Wiosenna temperatura zapanowała na chorwackim wybrzeżu. W piątek termometry w Splicie pokazały 17 stopni Celsjusza, a słoneczna aura zachęciła wiele osób do relaksu na plaży. Mieszkańcy obawiają się jednak, że za ciepłą zimą podąży nieznośnie upalne lato.
Ciepła aura zawitała nie tylko w nasze zakątki Europy. W piątek w Splicie na chorwackim wybrzeżu termometry pokazywały nawet 17 stopni Celsjusza. Jak wynika z danych z lat 1991-2018, średnia temperatura w mieście w lutym to 8,6 st.
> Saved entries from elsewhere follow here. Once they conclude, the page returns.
-- ==== Sys2Proof/Machine/Flags.lean ====
section
/-!
DEFINITION. The fields of STATUS (10_state R22): the error code ERR, and ten one-bit flags.
-/

namespace Sys2Proof.Machine

/-- The one-bit fields of STATUS (R22). -/
inductive Flag where
  | truncS
  | invS
  | illS
  | mismatchS
  | crcDone
  | crcOk
  | flDone
  | flOk
  | resValid
  | resSigned
deriving DecidableEq, Repr

/-- The bit of STATUS each flag stands in (R22). -/
def Flag.bit : Flag → Nat
  | .truncS => 4
  | .invS => 5
  | .illS => 6
  | .mismatchS => 7
  | .crcDone => 8
  | .crcOk => 9
  | .flDone => 10
  | .flOk => 11
  | .resValid => 12
  | .resSigned => 13

/-- The value of a flag. -/
def Status.flag (st : Status) (f : Flag) : Bool := st.getLsbD f.bit

/-- STATUS with one flag written and every other bit kept. -/
def Status.setFlag (st : Status) (f : Flag) (v : Bool) : Status :=
  if v then st ||| BitVec.twoPow 64 f.bit else st &&& ~~~BitVec.twoPow 64 f.bit

/-- ERR, bits [2:0] (R22). -/
def Status.err (st : Status) : BitVec 3 := st.extractLsb' 0 3

/-- STATUS with ERR written and every other bit kept. -/
def Status.setErr (st : Status) (code : BitVec 3) : Status :=
  (st &&& ~~~(7 : BitVec 64)) ||| code.setWidth 64

/-- CRC_DONE and CRC_OK written together: `none` clears both, `some ok` records a comparison (42_crc24q R157 to R160). -/
def Status.setCrcCheck (st : Status) (r : Option Bool) : Status :=
  match r with
  | none => (st.setFlag .crcDone false).setFlag .crcOk false
  | some ok => (st.setFlag .crcDone true).setFlag .crcOk ok

/-- FL_DONE and FL_OK written together, in the same way (43_fletcher8 R181 to R185). -/
def Status.setFlCheck (st : Status) (r : Option Bool) : Status :=
  match r with
  | none => (st.setFlag .flDone false).setFlag .flOk false
  | some ok => (st.setFlag .flDone true).setFlag .flOk ok

/-- MISMATCH_S is set by a comparison that found a difference, and kept otherwise (R22, 60_exceptions R227). -/
def Status.noteMismatch (st : Status) (ok : Bool) : Status :=
  if ok then st else st.setFlag .mismatchS true

/-- The four sticky bits cleared (40_control R113). -/
def Status.clearSticky (st : Status) : Status :=
  (((st.setFlag .truncS false).setFlag .invS false).setFlag .illS false).setFlag .mismatchS false

/-- The flags of a result that EXT or RA_GET has written (41_bitfield R134, 44_reassembly R205). -/
def Status.setResult (st : Status) (isSigned : Bool) : Status :=
  (st.setFlag .resValid true).setFlag .resSigned isSigned

end Sys2Proof.Machine
end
C.
Maj, nie luty
Pogodna aura udzieliła się mieszkańcom Splitu, którzy zdecydowali się na wypoczynek na plaży. Niektórzy pływali w morzu, zaś inni grali w piłkę lub relaksowali się na słońcu. Jak przekazał jeden z mieszkańców w rozmowie z agencją informacyjną Reuters, piątkowa temperatura przywodziła na myśl raczej maj niż luty.
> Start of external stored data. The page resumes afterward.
-- ==== Sys2Proof/Machine/Ops.lean ====
section
/-!
DEFINITION. The named operations: the frame buffer's bytes (20_memory), the errors and their recording, and the
protocol common to all commands (60_exceptions R224).

Recording an error, `raiseError`, is this block's whole form of taking an exception: it saves the command word and
sets the status, and transfers no control (60_exceptions R231). There is no return from it (R232).
-/

namespace Sys2Proof.Machine

/-! ### Frame-buffer bytes -/

/-- The byte written last at an address since reset, none when it is unwritten (20_memory R64). -/
def Memory.read (m : Memory) (a : Nat) : Option Byte :=
  match m with
  | [] => none
  | (x, b) :: rest => if x = a then some b else Memory.read rest a

/-- Write one byte, keeping the cells in rising order of address. -/
def Memory.write (m : Memory) (a : Nat) (v : Byte) : Memory :=
  match m with
  | [] => [(a, v)]
  | (x, b) :: rest =>
    if a < x then (a, v) :: (x, b) :: rest
    else if a = x then (a, v) :: rest
    else (x, b) :: Memory.write rest a v

/-- `MemWrite(a, n, bytes)`: the first byte to the lowest address (00_scope R14). -/
def Memory.writeBytes (m : Memory) (a : Nat) (bytes : List Byte) : Memory :=
  match bytes with
  | [] => m
  | v :: rest => Memory.writeBytes (m.write a v) (a + 1) rest

/-- `FB[a]`: the written byte, or the free value an unwritten byte has during this command (20_memory R64, log
entry 2). -/
def State.fbByte (s : State) (a : Nat) : Byte := (s.fb.read a).getD (Config.freeByte s.draws a)

/-! ### State updates -/

/-- FB replaced. -/
def State.setFb (s : State) (v : Memory) : State := { s with fb := v }

/-- FLEN written. -/
def State.setFlen (s : State) (v : BitVec 24) : State := { s with flen := v }

/-- CRC, D and DCNT written. -/
def State.setGen (s : State) (v : CrcGen) : State := { s with gen := v }

/-- CRC_RX written. -/
def State.setCrcRx (s : State) (v : BitVec 24) : State := { s with crcRx := v }

/-- CK_A and CK_B written. -/
def State.setSums (s : State) (v : FlSums) : State := { s with sums := v }

/-- FL_RX written. -/
def State.setFlRx (s : State) (v : BitVec 16) : State := { s with flRx := v }

/-- RES written. -/
def State.setRes (s : State) (v : BitVec 64) : State := { s with res := v }

/-- RA and RL written. -/
def State.setAsm (s : State) (v : Reasm) : State := { s with asm := v }

/-- STATUS written. -/
def State.setStatus (s : State) (v : Status) : State := { s with status := v }

/-- ERRCMD written. -/
def State.setErrCmd (s : State) (v : Word) : State := { s with errCmd := v }

/-- The pending host operations replaced. -/
def State.setPort (s : State) (v : List HostOp) : State := { s with port := v }

/-- The register-read replies replaced. -/
def State.setReplies (s : State) (v : List Word) : State := { s with replies := v }

/-- `CSEQ <- (CSEQ + 1) mod 2^32` (10_state R31). -/
def State.count (s : State) : State := { s with cSeq := s.cSeq + 1 }

/-- Later reads of unwritten bytes take fresh free values (log entry 2). -/
def State.redraw (s : State) : State := { s with draws := s.draws + 1 }

/-! ### Errors and the common protocol -/

/-- The errors a command can raise (60_exceptions R220). -/
inductive Err where
  | truncated
  | invalidFieldSpec
  | illegalCommand
deriving DecidableEq, Repr

/-- The ERR code of an error (R220). -/
def Err.code : Err → BitVec 3
  | .truncated => 1
  | .invalidFieldSpec => 2
  | .illegalCommand => 3

/-- The sticky bit of an error (60_exceptions R224). -/
def Err.sticky : Err → Flag
  | .truncated => .truncS
  | .invalidFieldSpec => .invS
  | .illegalCommand => .illS

/-- How a command's own rule ends: done, or raising an error. The state an error carries holds what the command keeps:
the state before it, or for a compound command that state with the completed steps (60_exceptions R226). -/
inductive RuleEnd where
  | done (s : State)
  | raise (e : Err) (kept : State)
deriving DecidableEq, Repr

/-- Run the next step of a compound command, unless an earlier one raised an error (42_crc24q R161). -/
def RuleEnd.andThen (r : RuleEnd) (next : State → RuleEnd) : RuleEnd :=
  match r with
  | .done s => next s
  | .raise e kept => .raise e kept

/-- `w[63:56] in {0x10 (EXT), 0x43 (RA_GET)}`: the word was meant to produce RES (60_exceptions R224). -/
def producesRes (w : Word) : Bool := opField w == 0x10 || opField w == 0x43

/-- STATUS after an error: ERR, the error's sticky bit, and RES_VALID cleared when RES was to be produced (R224). -/
def Status.noteError (st : Status) (e : Err) (w : Word) : Status :=
  let st' := (st.setErr e.code).setFlag e.sticky true
  if producesRes w then st'.setFlag .resValid false else st'

/-- Record an error of the command word `w` (60_exceptions R224). -/
def raiseError (e : Err) (w : Word) (s : State) : State :=
  (s.setStatus (s.status.noteError e w)).setErrCmd w

/-- Record a success: ERR is NONE (60_exceptions R224). -/
def recordSuccess (s : State) : State := s.setStatus (s.status.setErr 0)

/-- The end of the common protocol, after the command's own rule (60_exceptions R224). -/
def conclude (w : Word) (r : RuleEnd) : State :=
  match r with
  | .done s => (recordSuccess s).redraw
  | .raise e kept => (raiseError e w kept).redraw

/-- `Execute(w)`: the common protocol around a command's own rule (60_exceptions R224). -/
def execute (w : Word) (rule : State → RuleEnd) (s : State) : Host.Outcome State Fault Refusal :=
  .next (conclude w (rule s.count))

end Sys2Proof.Machine
end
- W ciągu ostatnich kilku dni temperatury są nieco wyższe niż zwykle - opowiadał inny mieszkaniec. - Obawiam się, że latem będzie zbyt gorąco, że będziemy mieli fale upałów. Chociaż ludzie dobrze się bawią (...) boję się, że nie będziemy już mieli zimy.
W ubiegłym roku Chorwację ogarnęła fala długotrwałych letnich upałów. Okazały się one nie tylko uciążliwe, ale również groźne dla zdrowia. Sucha, gorąca aura przyniosła również w południowej Europie zwiększone zagrożenie pożarowe.